His reverie is interrupted by the E-2 ACO’s voice: “Hobo 404, Hot Dog Red east, five miles, recommend a turn to the west.”

“Hobo,” the lieutenant answers in prime. On aux, he asks his wingman, “Status?”

“Six miles, tied on, visual.”

“Copy - Hobo 1 is track west, keep the F-4 lit up until I call your turn.” Might as well keep him honest, the lieutenant thinks. Her radar lock will prevent the Phantom guy from getting brassy and re-engaging as he himself turns away. He can call the wingman to join him as they merge. It’d be almost like they planned it or something. What a freaking goat rope.

His wingman thinks, “Oh. It was an F-4,” as the target continues to the east, back into Iranian territorial airspace, evincing no apparent desire to come out and play again.

In the E-2, the ACO purses his lips, and shakes his head slightly, a small gesture of negation. Not precisely according to Hoyle, he thinks. Should be an “interesting” debrief. He can’t wait to hear how the fighters explain all of this.

In TFCC the Battle Watch Captain turns to the admiral and says, “Well, that seemed to go pretty well.”

“Just about textbook,” the admiral concurs.

In Combat, the third class operations specialist looks at his relief with a gimlet eye, passes down the status of the air systems, threat and weapons posture. Turns the console over and walks away without saying good-bye. Port and starboard watch - he’ll see the guy again in six hours.
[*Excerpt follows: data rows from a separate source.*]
theorem ansGetInfo_core (h : sel = 1) : ansGetInfo sel core s =
    if 128 ≤ core.toNat then err s stBadArg 0
    else if inService s core.toNat then ok s (capability s core.toNat) else err s stFenced 0 := by rw [h]; rfl

theorem ansGetInfo_images (h : sel = 2) : ansGetInfo sel core s =
    ok s (s.mail.images.toList.flatMap fun i => leBytes 4 i.version.toNat ++ leBytes 4 i.stagedVer.toNat ++ [i.phase]) := by
  rw [h]; rfl

theorem ansGetInfo_outOfRange (h : 3 ≤ sel.toNat) : ansGetInfo sel core s = err s stBadArg 0 := by
  unfold ansGetInfo
  split
  case h_4 => rfl
  all_goals omega

/-- R353: what GET_INFO answers, by its selector. -/
theorem serves_getInfo (h : Ready 0x0002 setAny r s) :
    (sel = 0 → Serves (.getInfo r sel core) s s r 0x0002 0x00
      (leBytes 4 (hubOptions s.opt).toNat ++ identityDigest ++ leBytes 4 s.fab.addr.toNat ++ [s.hub.profile.setWidth 8] ++
        leBytes 4 Config.enterprise.toNat)) ∧
    (sel = 1 → core.toNat < 128 → inService s core.toNat = true →
      Serves (.getInfo r sel core) s s r 0x0002 0x00 (capability s core.toNat)) ∧
    (sel = 1 → core.toNat < 128 → inService s core.toNat = false → Serves (.getInfo r sel core) s s r 0x0002 0x08 []) ∧
    (sel = 1 → 128 ≤ core.toNat → Serves (.getInfo r sel core) s s r 0x0002 0x03 []) ∧
    (sel = 2 → Serves (.getInfo r sel core) s s r 0x0002 0x00
      (s.mail.images.toList.flatMap fun i => leBytes 4 i.version.toNat ++ leBytes 4 i.stagedVer.toNat ++ [i.phase])) ∧
    (3 ≤ sel.toNat → Serves (.getInfo r sel core) s s r 0x0002 0x03 []) := by
  have run : RunsAs (.getInfo r sel core) r 0x0002 setAny (ansGetInfo sel core) s := rfl
  refine ⟨fun hs => serves_ok run h (ansGetInfo_identity hs) rfl, fun hs hc hi => serves_ok run h ?_ rfl,
    fun hs hc hi => serves_err (d := 0) run h ?_, fun hs hc => serves_err (d := 0) run h ?_,
    fun hs => serves_ok run h (ansGetInfo_images hs) rfl, fun hs => serves_err run h (ansGetInfo_outOfRange hs)⟩
  · rw [ansGetInfo_core hs, if_neg (by omega), if_pos hi]
  · rw [ansGetInfo_core hs, if_neg (by omega), if_neg (by simp [hi])]
    rfl
  · rw [ansGetInfo_core hs, if_pos hc]
    rfl

end

/-! ### NOTICE_GET -/

/-- The request that NOTICE_GET leaves waiting. -/
def noticeWait (r : Req) (max : BitVec 8) (us : BitVec 32) (s : State) : Waiter :=
  { req := r, max := max, till := s.time.now + BitVec.ofNat 64 (us.toNat * ticksPerUs), tenant := none }

theorem settled_handed (s : State) (r : Req) : Settled s (handed s r) := by
  unfold handed
  split
  · exact settled_setBox _ _ _
  · exact .refl s

@[simp] theorem handed_hub (s : State) (r : Req) : (handed s r).hub = s.hub := by
  unfold handed
  split <;> rfl

@[simp] theorem handed_mail_queues (s : State) (r : Req) :
    (handed s r).mail.hostQ = s.mail.hostQ ∧ (handed s r).mail.waiters = s.mail.waiters ∧
      (handed s r).mail.responses = s.mail.responses := by
  unfold handed
  split <;> exact ⟨rfl, rfl, rfl⟩

theorem ansNoticeGet_waits {max : BitVec 8} {us : BitVec 32} (hm : 1 ≤ max.toNat ∧ max.toNat ≤ 60) (hu : us.toNat ≤ 1000000)
    (r : Req) (s : State) : ansNoticeGet r max us s =
      later (modMail (handed s r) fun m => { m with waiters := m.waiters ++ [noticeWait r max us s] }) := by
  simp [ansNoticeGet, within, hm, hu, noticeWait]

/-- R353: what one waiting NOTICE_GET of the host comes to at the end of a step. -/
theorem serveWaiters_one {s : State} {w : Waiter} (hup : belfryUp s = true) (hw : s.mail.waiters = [w]) (hp : w.req.path = .pcie)
    (hm : w.req.mbx.val < 16) (ht : w.tenant = none) :
    serveWaiters s = if !s.mail.hostQ.entries.isEmpty || !laterThan w.till s.time.now then
      respond (modMail s fun m => { m with waiters := [], hostQ := (takeNotices s.mail.hostQ w.max.toNat).2 }) w.req 0x0003 0 0 0 setAny
        (takeNotices s.mail.hostQ w.max.toNat).1
    else s := by
  have queue : waiterQueue s w = s.mail.hostQ := by simp [waiterQueue, hp, hm]
  rw [serveWaiters, hup, hw]
  simp only [Bool.not_true, Bool.false_eq_true, if_false, List.foldl_cons, List.foldl_nil, queue, ht]
  congr 2
  simp [setWaiterQueue, modMail, hp, hm, hw]

/-- A time that lies ahead by less than 2^63 ticks is later (R34). -/
theorem laterThan_add {t : BitVec 64} {n : Nat} (h0 : 0 < n) (h : n < 2 ^ 63) : laterThan (t + BitVec.ofNat 64 n) t = true := by
  have ahead : (t + BitVec.ofNat 64 n - t).toNat = n := by
    rw [BitVec.add_comm, BitVec.add_sub_cancel, BitVec.toNat_ofNat]
    omega
  have differ : t + BitVec.ofNat 64 n ≠ t := fun e => by
    rw [e, BitVec.sub_self] at ahead
    simp at ahead
    omega
  simp only [laterThan, ahead, h, decide_true, Bool.and_true, bne_iff_ne]
  exact differ

section
variable {r : Req} {max : BitVec 8} {us : BitVec 32} {s : State}

/-- NOTICE_GET at the end of its step, where nothing else waits: what its own wait comes to. -/
theorem exec_noticeGet (h : Ready 0x0003 setAny r s) (hn : NothingWaits s) (hm : r.mbx.val < 16)
    (hd : ShownStateHolds s) (hmax : 1 ≤ max.toNat ∧ max.toNat ≤ 60) (hus : us.toNat ≤ 1000000) :
    ∃ u, Settled s u ∧ u.mail.hostQ = s.mail.hostQ ∧ u.mail.responses = s.mail.responses ∧
      u.mail.waiters = [noticeWait r max us s] ∧ exec (.noticeGet r max us) s = .next (serveWaiters u) ∧ belfryUp u = true := by
  let u := modMail (handed s r) fun m => { m with waiters := m.waiters ++ [noticeWait r max us s] }
  obtain ⟨hw, hdrain, hact⟩ := hn
  obtain ⟨hostQ, waiters, responses⟩ := handed_mail_queues s r
  have hub : u.hub = s.hub := handed_hub s r
  have kept : Settled s u := (settled_handed s r).trans (settled_mail _ _ (by constructor <;> rfl))
  have up : belfryUp s = true := by
    obtain ⟨⟨-, -, -, hup⟩, -, -⟩ := h
    rwa [if_neg (by omega)] at hup
  have shown : refreshDev u = u := refreshDev_of_shown (shownStateHolds_congr hub kept.out.slots kept.out.fab hd)
  have ends : settle u = serveWaiters u := by
    rw [settle, serveActivate, hub, hact, finishDrain, hub, hdrain, shown]
  refine ⟨u, kept, hostQ, responses, by simp [u, hw], ?_, by rw [belfryUp, hub]; exact up⟩
  rw [← ends]
  exact exec_later rfl h (ansNoticeGet_waits hmax hus r s)

theorem takeNotices_fst (q : NoticeQ) (n : Nat) : (takeNotices q n).1 =
    [BitVec.ofNat 8 (min n q.entries.length)] ++ leBytes 4 q.lost.toNat ++ (q.entries.take n).flatMap encodeNotice := by
  simp [takeNotices]

/-- What a response answers. -/
theorem answers_respond {s u : State} {q : Req} (cmd : BitVec 16) (st cf : BitVec 8) (d : BitVec 16) (l : BitVec 32) {b : Bytes}
    (hr : u.mail.responses = s.mail.responses) : Answers s (respond u q cmd st cf d l b) q cmd st b :=
  ⟨innerResponse u q cmd st cf d l b, by rw [respond_responses, hr], rfl, rfl, rfl, rfl, rfl, rfl⟩

/-- A response leaves the queues of notices alone, and who waits. -/
theorem respond_queues (s : State) (q : Req) (cmd : BitVec 16) (st cf : BitVec 8) (d : BitVec 16) (l : BitVec 32) (b : Bytes) :
    (respond s q cmd st cf d l b).mail.hostQ = s.mail.hostQ ∧ (respond s q cmd st cf d l b).mail.waiters = s.mail.waiters := by
  unfold respond
  dsimp only
  split
  · exact ⟨rfl, rfl⟩
  · exact ⟨rfl, rfl⟩
  · split <;> exact ⟨rfl, rfl⟩

theorem noticeGet_withEntries (h : Ready 0x0003 setAny r s) (hn : NothingWaits s) (hp : r.path = .pcie) (hm : r.mbx.val < 16)
    (hd : ShownStateHolds s) (hmax : 1 ≤ max.toNat ∧ max.toNat ≤ 60) (hus : us.toNat ≤ 1000000)
    (hq : s.mail.hostQ.entries ≠ []) : ∃ t, exec (.noticeGet r max us) s = .next t ∧ Settled s t ∧
      Answers s t r 0x0003 0x00 ([BitVec.ofNat 8 (min max.toNat s.mail.hostQ.entries.length)] ++ leBytes 4 s.mail.hostQ.lost.toNat ++
        (s.mail.hostQ.entries.take max.toNat).flatMap encodeNotice) ∧
      t.mail.hostQ.entries = s.mail.hostQ.entries.drop max.toNat := by
  obtain ⟨u, kept, queue, responses, waiters, run, up⟩ := exec_noticeGet h hn hm hd hmax hus
  have served := serveWaiters_one up waiters hp hm rfl
  rw [queue, if_pos (by simp [hq])] at served
  refine ⟨_, run, kept.trans (settled_serveWaiters u), ?_, ?_⟩
  · rw [served, ← takeNotices_fst]
    exact answers_respond _ _ _ _ _ responses
  · rw [served, (respond_queues _ _ _ _ _ _ _ _).1]
    rfl

theorem noticeGet_waits (h : Ready 0x0003 setAny r s) (hn : NothingWaits s) (hp : r.path = .pcie) (hm : r.mbx.val < 16)
    (hd : ShownStateHolds s) (hmax : 1 ≤ max.toNat ∧ max.toNat ≤ 60) (hus : us.toNat ≤ 1000000)
    (hq : s.mail.hostQ.entries = []) (h1 : 1 ≤ us.toNat) : ∃ t, exec (.noticeGet r max us) s = .next t ∧ Settled s t ∧
      t.mail.responses = s.mail.responses ∧ ∃ w, t.mail.waiters = [w] ∧ w.req = r ∧ w.max = max ∧
        w.till = s.time.now + BitVec.ofNat 64 (us.toNat * ticksPerUs) := by
  obtain ⟨u, kept, queue, responses, waiters, run, up⟩ := exec_noticeGet h hn hm hd hmax hus
  have ahead : laterThan (noticeWait r max us s).till u.time.now = true := by
    rw [kept.out.time]
    exact laterThan_add (by simp only [ticksPerUs]; omega) (by simp only [ticksPerUs]; omega)
  have served := serveWaiters_one up waiters hp hm rfl
  rw [queue, if_neg (by simp [hq, ahead])] at served
  exact ⟨u, served ▸ run, kept, responses, _, waiters, rfl, rfl, rfl⟩
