-- ==== Sys2Proof/Machine/EventLatchOps.lean ====
section
/-! DEFINITION. The operations of EventLatch (spec/41_event_latch.md): the next-state function of R144. -/

namespace Sys2Proof.Machine

/-- WRITE, `write(code)` with the code on `ev_code`: the event is pending, an older one is overwritten (R141, R142). -/
def execWrite (s : State) : Host.Outcome State Fault Refusal :=
  onEdge s { s with el := elNext true s.inp.evCode false s.el }

/-- ACK, `ack()`: `el_new` is cleared unless `ev_write` is 1 in the same cycle, when the write applies alone (R143). -/
def execAck (s : State) : Host.Outcome State Fault Refusal :=
  onEdge s { s with el := elNext s.inp.evWrite s.inp.evCode true s.el }

end Sys2Proof.Machine
end

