-- ==== Sys2Proof/Machine/Dispatch.lean ====
section
/-! DEFINITION. One arm per row of the opcode table. -/

namespace Sys2Proof.Machine

def exec (i : Instr) (s : State) : Host.Outcome State Fault Refusal :=
  match i with
  | .ovf ts => Sys2Proof.Machine.execOvf ts s
  | .evtT0 delta code => Sys2Proof.Machine.execEvtT0 delta code s
  | .evtT1 delta code => Sys2Proof.Machine.execEvtT1 delta code s
  | .evtT2 delta code => Sys2Proof.Machine.execEvtT2 delta code s
  | .evtT3 delta code => Sys2Proof.Machine.execEvtT3 delta code s
  | .datT0 delta byte => Sys2Proof.Machine.execDatT0 delta byte s
  | .datT1 delta byte => Sys2Proof.Machine.execDatT1 delta byte s
  | .datT2 delta byte => Sys2Proof.Machine.execDatT2 delta byte s
  | .datT3 delta byte => Sys2Proof.Machine.execDatT3 delta byte s
  | .ctlT0 delta byte => Sys2Proof.Machine.execCtlT0 delta byte s
  | .ctlT1 delta byte => Sys2Proof.Machine.execCtlT1 delta byte s
  | .ctlT2 delta byte => Sys2Proof.Machine.execCtlT2 delta byte s
  | .ctlT3 delta byte => Sys2Proof.Machine.execCtlT3 delta byte s
  | .rsy => Sys2Proof.Machine.execRsy s
  | .frameLength length => Sys2Proof.Machine.execFrameLength length s
  | .frameTimestamp timestamp => Sys2Proof.Machine.execFrameTimestamp timestamp s
  | .framePayload word => Sys2Proof.Machine.execFramePayload word s
  | .tick => Sys2Proof.Machine.execTick s
  | .consume => Sys2Proof.Machine.execConsume s
  | .clearOverflow => Sys2Proof.Machine.execClearOverflow s
  | .write => Sys2Proof.Machine.execWrite s
  | .ack => Sys2Proof.Machine.execAck s
  | .selectOverflow => Sys2Proof.Machine.execSelectOverflow s
  | .selectEvent => Sys2Proof.Machine.execSelectEvent s
  | .selectData => Sys2Proof.Machine.execSelectData s
  | .selectControl => Sys2Proof.Machine.execSelectControl s
  | .start => Sys2Proof.Machine.execStart s
  | .push => Sys2Proof.Machine.execPush s
  | .pop => Sys2Proof.Machine.execPop s
  | .flush => Sys2Proof.Machine.execFlush s
  | .reset => Sys2Proof.Machine.execReset s

end Sys2Proof.Machine
end

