/-- For each operation whose strobe is asserted, the clock cycle gives the registers that the operation writes what the
operation gives them (R13, R115). Where both sides of the queue or of the holding register move in one cycle the two
operations follow one another (R182, R219); the cycle counts the free-running counter and, with a word accepted, the idle
timer besides (R235, R237), which the operations by themselves do not (the model's choice, log entries 4 and 11). A transfer of
FramingEncoder's own record to WidthConverter is no operation of the table; FramingEncoder's side of it, and what each component
keeps in a cycle without a strobe, are stated with the rest (R15, R166, R205). The stages after FramingEncoder are built with
the parallel variant (R45). -/
def Obligations.ClockRunsTheStrobedOperations : Prop :=
  (∀ s : State, s.inp.rst = false →
    (taConsume s = true → (clock s).ta = (after .consume s).ta) ∧
    (taConsume s = false → taClear s = true → (clock s).ta = (after .clearOverflow s).ta) ∧
    (taConsume s = false → taClear s = false → (clock s).ta = (after .tick s).ta) ∧
    (s.inp.evWrite = true → (clock s).el = (after .write s).el) ∧
    (elAck s = true → (clock s).el = (after .ack s).el) ∧
    (arbiter s = .overflow → (clock s).fe = (after .selectOverflow s).fe) ∧
    (arbiter s = .event → (clock s).fe = (after .selectEvent s).fe) ∧
    (arbiter s = .capture → s.inp.capCtl = false → (clock s).fe = (after .selectData s).fe) ∧
    (arbiter s = .capture → s.inp.capCtl = true → (clock s).fe = (after .selectControl s).fe) ∧
    (∀ (i : Instr) (r : Record), recordOf i = some r → selectedRecord s = some r → (clock s).fe = (after i s).fe) ∧
    (s.inp.evWrite = false → elAck s = false → (clock s).el = s.el) ∧
    (s.fe.state = .idle → arbiter s = .none → (clock s).fe = s.fe) ∧
    (recFire s = true → (clock s).fe = { s.fe with state := .idle }) ∧
    (s.fe.state ≠ .idle → recFire s = false → serFire s = false → (clock s).fe = s.fe)) ∧
  ∀ s : State, s.inp.rst = false → s.cfg.feVariant = .parallel →
    (s.rpg.state = .idle → s.inp.resyncStart = true → (clock s).rpg = (after .start s).rpg) ∧
    (s.rpg.state = .idle → s.inp.resyncStart = false ∨ s.cfg.resyncRepeat = 0 → (clock s).rpg = s.rpg) ∧
    (s.rpg.state = .pattern → rpgFire s = false → (clock s).rpg = s.rpg) ∧
    (rpgValid s = true → muxSel s = true →
      (clock s).rpg = (after .rsy s).rpg ∧ (clock s).muxSelQ = (after .rsy s).muxSelQ ∧
      (wcoFire s = false → (clock s).wc = (after .rsy s).wc) ∧
      (wcoFire s = true → (clock s).wc = (after .push (after .rsy s)).wc)) ∧
    (wcoFire s = true →
      (clock s).wc.outValid = (after .push s).wc.outValid ∧ (clock s).wc.outWord = (after .push s).wc.outWord ∧
      (wciValid s = false → (clock s).wc = (after .push s).wc)) ∧
    (wciValid s = false → wcoFire s = false → (clock s).wc = s.wc) ∧
    (wcoValid s = true → bbrFire s = false → (clock s).bb = (after .push s).bb) ∧
    (wcoValid s = false → bbrFire s = true → (clock s).bb = (after .pop s).bb) ∧
    (wcoValid s = true → bbrFire s = true → (clock s).bb = (after .pop (after .push s)).bb) ∧
    (wcoValid s = false → bbrFire s = false → (clock s).bb = s.bb) ∧
    (bbrFire s = true →
      (clock s).tf = { (after .pop s).tf with
        timer := if s.tf.level = 0 ∨ s.cfg.timerRestartOnWord = true then 0 else s.tf.timer + 1
        clock := s.tf.clock + 1 }) ∧
    (s.tf.state = .fill → tfTrigger s.cfg s.tf = true →
      (clock s).tf = { (after .flush s).tf with clock := s.tf.clock + 1 }) ∧
    (s.tf.state = .fill → tfTrigger s.cfg s.tf = false → bbrFire s = false →
      (clock s).tf = { s.tf with
        timer := if s.tf.level = 0 then 0 else s.tf.timer + 1
        clock := s.tf.clock + 1 }) ∧
    (s.tf.state ≠ .fill → hostFire s = false → (clock s).tf = { s.tf with clock := s.tf.clock + 1 }) ∧
    (hostFire s = true → s.tf.state = .sendLength →
      (clock s).tf = { (after (.frameLength (hostData s)) s).tf with clock := s.tf.clock + 1 }) ∧
    (hostFire s = true → s.tf.state = .sendTimestamp →
      (clock s).tf = { (after (.frameTimestamp (hostData s)) s).tf with clock := s.tf.clock + 1 }) ∧
    (hostFire s = true → s.tf.state = .sendBody →
      (clock s).tf = { (after (.framePayload (hostData s)) s).tf with clock := s.tf.clock + 1 })
end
Hungry. Hungry and tired. Wonders which one he’ll work on first. Maybe a bite to eat.

On the bridge, the Captain calls down to Air Ops: “Where the hell are those alert fighters and the E-2? Sure would be nice to have them on deck so that we can finish the re-spot.”

In a squadron ready room, the executive officer concludes his briefing, releasing the close air support crews to do their individual and crew briefs on their own. They’ll walk in 30 minutes.